- Felege Selam Location within Ethiopia
- Coordinates: 11°20′N 36°27′E﻿ / ﻿11.333°N 36.450°E
- Country: Ethiopia
- Region: Benishangul-Gumuz
- Special woreda: Pawe

Government
- • Mr.: Mulat Tazebew, CUD representative who won for 2005 election
- Elevation: 2,054 m (6,739 ft)

Population (2005)
- • Total: 2,907
- Time zone: UTC+3 (EAT)

= Felege Selam =

Felege Selam (formerly known as Mender 4) is a town in western Ethiopia. One of three located in the Pawe special woreda of the Benishangul-Gumuz Region, it has a latitude and longitude of with an elevation of 2054 meters above sea level.

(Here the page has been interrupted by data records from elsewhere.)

-- ==== Sys2Proof/Certificates/Slice0/Obligations.lean ====
section
/-! DEFINITION. The statements for the provers. -/

open Sys2Proof Sys2Proof.Machine Sys2Proof.Config Sys2Proof.Safety

/-! ### Command words -/

/-- Decoding the word of a well-formed command gives the command back, with every operand at every value its field admits
(30_encoding.md section 1). -/
def Obligations.DecodeOfEncode : Prop :=
  ∀ i : Instr, i.wellFormed = true → decode (encode i) = .instr i

/-- A legal word is the word of exactly the command it decodes to: no bit of it is dropped (30_encoding.md sections 1
and 4). -/
def Obligations.EncodeOfDecode : Prop :=
  ∀ (w : Word) (i : Instr), decode w = .instr i → i.wellFormed = true ∧ encode i = w

/-- 30_encoding.md R93: which words are illegal, that the legal ones are exactly the rows of spec/opcode_table.json by mask and
match, and that with `ERR` = 0 an illegal word raises ILLEGAL_COMMAND and changes nothing else. -/
def Obligations.IllegalWordsRaiseIllegalCommand : Prop :=
  ∀ w : Word,
    let op := (w.extractLsb' 0 4).toNat
    let bad := 9 ≤ op ∨ w.extractLsb' 20 12 ≠ 0 ∨ (w.extractLsb' 4 6 ≠ 0 ∧ op ≠ 2 ∧ op ≠ 4) ∨
      (w.extractLsb' 10 1 ≠ 0 ∧ op ≠ 4) ∨ (w.extractLsb' 11 1 ≠ 0 ∧ op ≠ 7) ∨ (w.extractLsb' 12 8 ≠ 0 ∧ op ≠ 5)
    (¬ bad ↔ ∃ row ∈ opcodeTable, w &&& row.2 = row.1) ∧
    (¬ bad ↔ ∃ i, decode w = .instr i) ∧
    ∀ (s : State) (rest : List HostEvent), s.host = .store32 0x700 w :: rest → s.err = 0 → bad →
      step s = .next { s with host := rest, reply := .nothing, cmd := w, err := 7 }

/-- A few command words written out from the patterns of 30_encoding.md R90 decode to the commands they stand for. -/
def Obligations.SampleWordsDecode : Prop :=
  decode 0x000000A2 = .instr (.addb 10) ∧ decode 0x000003F2 = .instr (.addb 63) ∧
  decode 0x00000484 = .instr (.rdb 8 .rxPayload) ∧ decode 0x00009005 = .instr (.fenc 9) ∧
  decode 0x00000807 = .instr (.scfg .one) ∧ decode 0x00000008 = .instr .clrs ∧
  decode 0x00000018 = .illegal .unusedField

/-! ### A step -/

/-- 30_encoding.md R92: a write of `w` to `CMD` stores `w`, then executes it once, behind the error gate; with the gate closed
only 0x00000008 runs. Around `exec` a step only takes the event off the host's list and clears the reply (log 2, log 3). -/
def Obligations.StepRunsTheDecodedCommand : Prop :=
  ∀ (s : State) (w : Word) (rest : List HostEvent), s.host = .store32 0x700 w :: rest →
    (∀ i, decode w = .instr i → (s.err = 0 ∨ w = 0x00000008) →
      step s = exec i { s with host := rest, reply := .nothing, cmd := w }) ∧
    (s.err ≠ 0 → w ≠ 0x00000008 → step s = .next { s with host := rest, reply := .nothing, cmd := w })

/-- With no host event left the block waits and nothing changes (70_reset_and_hazards.md section 1; the empty list of events
is the model's own, log 2). -/
def Obligations.StepWaitsForTheHost : Prop :=
  ∀ s : State, s.host = [] → step s = .next s

/-- 20_memory.md R64: exactly the accesses to unmapped addresses, of the wrong width for their window, or misaligned are answered
by BusError; the fault carries no state, and every other event gives a next state. -/
def Obligations.BusErrorExactlyOnRejectedAccesses : Prop :=
  ∀ (s : State) (e : HostEvent) (rest : List HostEvent), s.host = e :: rest →
    (¬ Accepted e → ∃ a, step s = .fault (.busError a)) ∧ (Accepted e → ∃ t, step s = .next t)

/-- A host read hands back the byte or the register and changes no block state (20_memory.md sections 1 and 3). -/
def Obligations.HostReadsHaveNoSideEffect : Prop :=
  ∀ (s : State) (a : Addr) (rest : List HostEvent),
    (s.host = .load8 a :: rest → IsByteAddress a.toNat →
      step s = .next { s with host := rest, reply := .byte (Memory.read s.mem a.toNat) }) ∧
    (s.host = .load32 a :: rest → IsRegisterAddress a.toNat →
      ∃ v, step s = .next { s with host := rest, reply := .word v })

/-- What each register of the window reads as: its value zero-extended to 32 bits, `STATUS` with its fields in place and its
reserved bits 0 (10_state.md sections 5 and 8). -/
def Obligations.RegisterWindowReads : Prop :=
  ∀ (s : State) (rest : List HostEvent),
    let reads (a : Addr) (v : Nat) : Prop :=
      s.host = .load32 a :: rest → step s = .next { s with host := rest, reply := .word (BitVec.ofNat 32 v) }
    reads 0x700 s.cmd.toNat ∧
    reads 0x704 (s.err.toNat + 16 * s.lenbad.toNat + 32 * s.rxvalid.toNat + 64 * s.txvalid.toNat) ∧
    reads 0x708 s.dataIn.toNat ∧ reads 0x70C s.dataOut.toNat ∧ reads 0x710 s.wcur.toNat ∧ reads 0x714 s.rcur.toNat ∧
    reads 0x718 s.txlen.toNat ∧ reads 0x71C s.rxlen.toNat ∧ reads 0x720 s.rxDest.toNat ∧ reads 0x724 s.rxCount.toNat ∧
    reads 0x728 s.rxType.toNat ∧ reads 0x72C s.rxPlen.toNat ∧ reads 0x730 s.boardAddr0.toNat ∧
    reads 0x734 s.boardAddr1.toNat

/-- 20_memory.md R71: a host write to a read-only register or to a `TXF` byte is ignored. -/
def Obligations.ReadOnlyWritesAreIgnored : Prop :=
  ∀ (s : State) (rest : List HostEvent),
    (∀ (a : Addr) (v : Word),
      a ∈ [0x704#12, 0x70C, 0x710, 0x714, 0x718, 0x720, 0x724, 0x728, 0x72C] →
      s.host = .store32 a v :: rest → step s = .next { s with host := rest, reply := .nothing }) ∧
    (∀ (a : Addr) (v : Byte), 0x200 ≤ a.toNat → a.toNat ≤ 0x2FF →
      s.host = .store8 a v :: rest → step s = .next { s with host := rest, reply := .nothing })

/-- Host writes to the writable registers other than `CMD`: the low bits are stored, and a write to `RXLEN` clears `RXVALID`
(10_state.md sections 2, 4 and 7). -/
def Obligations.RegisterWindowWrites : Prop :=
  ∀ (s : State) (v : Word) (rest : List HostEvent),
    (s.host = .store32 0x708 v :: rest → step s = .next { s with host := rest, reply := .nothing, dataIn := v }) ∧
    (s.host = .store32 0x71C v :: rest →
      step s = .next { s with host := rest, reply := .nothing, rxlen := BitVec.ofNat 9 v.toNat, rxvalid := false }) ∧
    (s.host = .store32 0x730 v :: rest →
      step s = .next { s with host := rest, reply := .nothing, boardAddr0 := BitVec.ofNat 8 v.toNat }) ∧
    (s.host = .store32 0x734 v :: rest →
      step s = .next { s with host := rest, reply := .nothing, boardAddr1 := BitVec.ofNat 8 v.toNat })

/-- A host write of a byte outside `TXF` sets that byte and no other; it clears `RXVALID` exactly when the byte is in `RXB`; no
cursor and no other register moves (20_memory.md section 3, 10_state.md section 5). -/
def Obligations.HostByteWriteSetsOneByte : Prop :=
  ∀ (s : State) (a : Addr) (v : Byte) (rest : List HostEvent), s.host = .store8 a v :: rest →
    Memory.wf s.mem = true → IsByteAddress a.toNat → ¬ (0x200 ≤ a.toNat ∧ a.toNat ≤ 0x2FF) →
    ∃ t, step s = .next t ∧
      (∀ b, Memory.read t.mem b = if b = a.toNat then v else Memory.read s.mem b) ∧
      t = { s with
        host := rest, reply := .nothing, mem := t.mem
        rxvalid := s.rxvalid && !(decide (0x400 ≤ a.toNat) && decide (a.toNat ≤ 0x4FF)) }

/-- 70_reset_and_hazards.md R270, R272: the reset state, and that the reset input puts every element at its reset value whatever
state came before. -/
def Obligations.ResetPutsEveryElementAtItsValue : Prop :=
  let atReset (t : State) : Prop :=
    t.cmd = 0 ∧ t.dataIn = 0 ∧ t.dataOut = 0 ∧ t.wcur = 0 ∧ t.rcur = 0 ∧ t.txlen = 0 ∧ t.rxlen = 0 ∧
    t.rxDest = 0 ∧ t.rxCount = 0 ∧ t.rxType = 0 ∧ t.rxPlen = 0 ∧ statusWord t = 0 ∧
    t.boardAddr0 = 1 ∧ t.boardAddr1 = 2 ∧ ∀ a, Memory.read t.mem a = 0
  atReset State.reset ∧
    ∀ (s : State) (rest : List HostEvent), s.host = .resetInput :: rest → ∃ t, step s = .next t ∧ atReset t

/-! ### Invariants and whole-machine rules -/

/-- The reset state is a legal state. -/
def Obligations.ResetStateIsLegal : Prop := Inv State.reset

/-- From every legal state a step gives a legal state: the memory keeps its canonical form and stays in the byte windows, the
cursors stay within the buffers, `ERR` stays at most 7, the valid bits agree with `ERR`, the decoded-frame registers describe
`RXB` while `RXVALID` = 1, and `TXF` holds a whole frame followed by zeros (10_state.md sections 3 to 5). -/
def Obligations.StepKeepsStatesLegal : Prop :=
  ∀ s t : State, Inv s → step s = .next t → Inv t
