-- ==== Sys2Proof/Tests/Slice0.lean ====
section
/-! SUPPORT. Tests: ill-formed terms, command words written out from the spec's encodings, one-step tests whose expected
values are the vectors of 95_test_vectors.md, and for every statement with hypotheses a state and operands that meet them. -/

namespace Sys2Proof.Tests

open Sys2Proof.Machine Sys2Proof.Config Sys2Proof.Safety

/-! The kernel evaluates these theorems one at a time: many at once, each with a thread that waits, pass the memory limit. -/

set_option Elab.async false

/-! ### Helpers -/

/-- What comes next, if anything does. -/
def next? {α : Type} : Host.Outcome α Fault Refusal → Option α
  | .next t => some t
  | .fault _ | .refused _ => none

/-- A next state with a property that can be computed. -/
theorem next_of {α : Type} {o : Host.Outcome α Fault Refusal} (p : α → Bool) (h : (next? o).any p = true) :
    ∃ t, o = .next t ∧ p t = true := by
  cases o with
  | next t => exact ⟨t, rfl, h⟩
  | fault _ => cases h
  | refused _ => cases h

/-- These bytes from address `a` on. -/
def put (a : Nat) (vs : List Byte) (m : List Host.Cell) : List Host.Cell := Memory.writeBytes m a vs

/-- The `n` bytes from address `a` on. -/
def get (s : State) (a n : Nat) : List Byte := (List.range n).map fun k => Memory.read s.mem (a + k)

/-- A word about to be written to `CMD`. -/
def issued (w : Word) (s : State) : State := s.withFetchWord 32 w.toNat

/-- `PB` holds these bytes and `WCUR` is `w`. -/
def packed (w : Nat) (vs : List Byte) : State := { State.reset with mem := put 0x000 vs [], wcur := BitVec.ofNat 12 w }

/-- `RXB` holds these bytes and `RXLEN` is their number. -/
def received (vs : List Byte) : State :=
  { State.reset with mem := put 0x400 vs [], rxlen := BitVec.ofNat 9 vs.length }

/-- After V-FC1 and V-FC11: one frame encoded and one decoded. -/
def busy : State :=
  { State.reset with
    mem := put 0x000 [2] (put 0x200 [1, 3, 2, 6] (put 0x400 [1, 3, 2, 6] []))
    wcur := 8, txlen := 4, txvalid := true, rxlen := 4, rxvalid := true, rxDest := 1, rxCount := 3, rxType := 2, rxPlen := 1 }

/-- The configuration of V-SC2: ports touch, raw, ultrasonic-continuous at speed 10, raw. -/
def setup : State := { State.reset with mem := put 0x800 [32] (put 0xA00 [33, 10] []) }

/-- Ports 0 and 1 of type 41 with one same-transfer device for each write count. -/
def writeCounts (p q : List Nat) : State :=
  let port (base : Nat) (wcs : List Nat) (m : List Host.Cell) :=
    put base [41, 0, BitVec.ofNat 8 wcs.length]
      ((List.range wcs.length).foldl (fun m d => put (base + 0x10 + 0x18 * d) [2, 2, BitVec.ofNat 8 (wcs.getD d 0)] m) m)
  { State.reset with mem := port 0x800 p (port 0x900 q []) }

The town gives its name to a parliamentary constituency; the current Member of Parliament for Felege Selam on the House of Peoples' Representatives is Mulat Tazebew Nigatu, who has held the position since 2005.

Felege Selam was founded as one of the resettlement projects under the Derg in the years 1984–1986, when it was known as Mender 4 (or "Left 4", because the settlement was located on the left side of the Beles River). The town has been the scene of violent confrontations between the indigenous Gumuz and newcomers brought to the area by the resettlement project: the first such clash occurred 18 December 1991 when a number of the Gumuz attacked the town, killing 58 resettlers from Kambaata and Hadiya, reportedly in retaliation for the accidental death by shooting of a member of the Gumuz. The next clash happened 1 September 1993 when Gumuz men attacked the Felege Selam market, killing 20 people and wounding many more. Later that month (12 September), the townspeople organized themselves and retaliated with an attack on local Gumuz, killing several. At this point the authorities stepped in and enforced a cease-fire between the groups. Despite these conflicts, relations between the newcomers and the Gumuz are smooth in other ways. According to Wolde-Selassie Abbute, both parties interact and exchange goods at the markets in Felege Selam and Ketema, with the Gumuz selling finger millet, sorghum, pumpkins, peppers and fire wood. Gumuz children attend the local schools together with the children of the newcomers.

== Demographics ==
Based on figures from the Central Statistical Agency in 2005, Felege Selam has an estimated total population of 2,907, of whom 1,395 are men and 1,512 are women. According to the 1994 national census, its total population was 1,689 of whom 807 were men and 882 were women.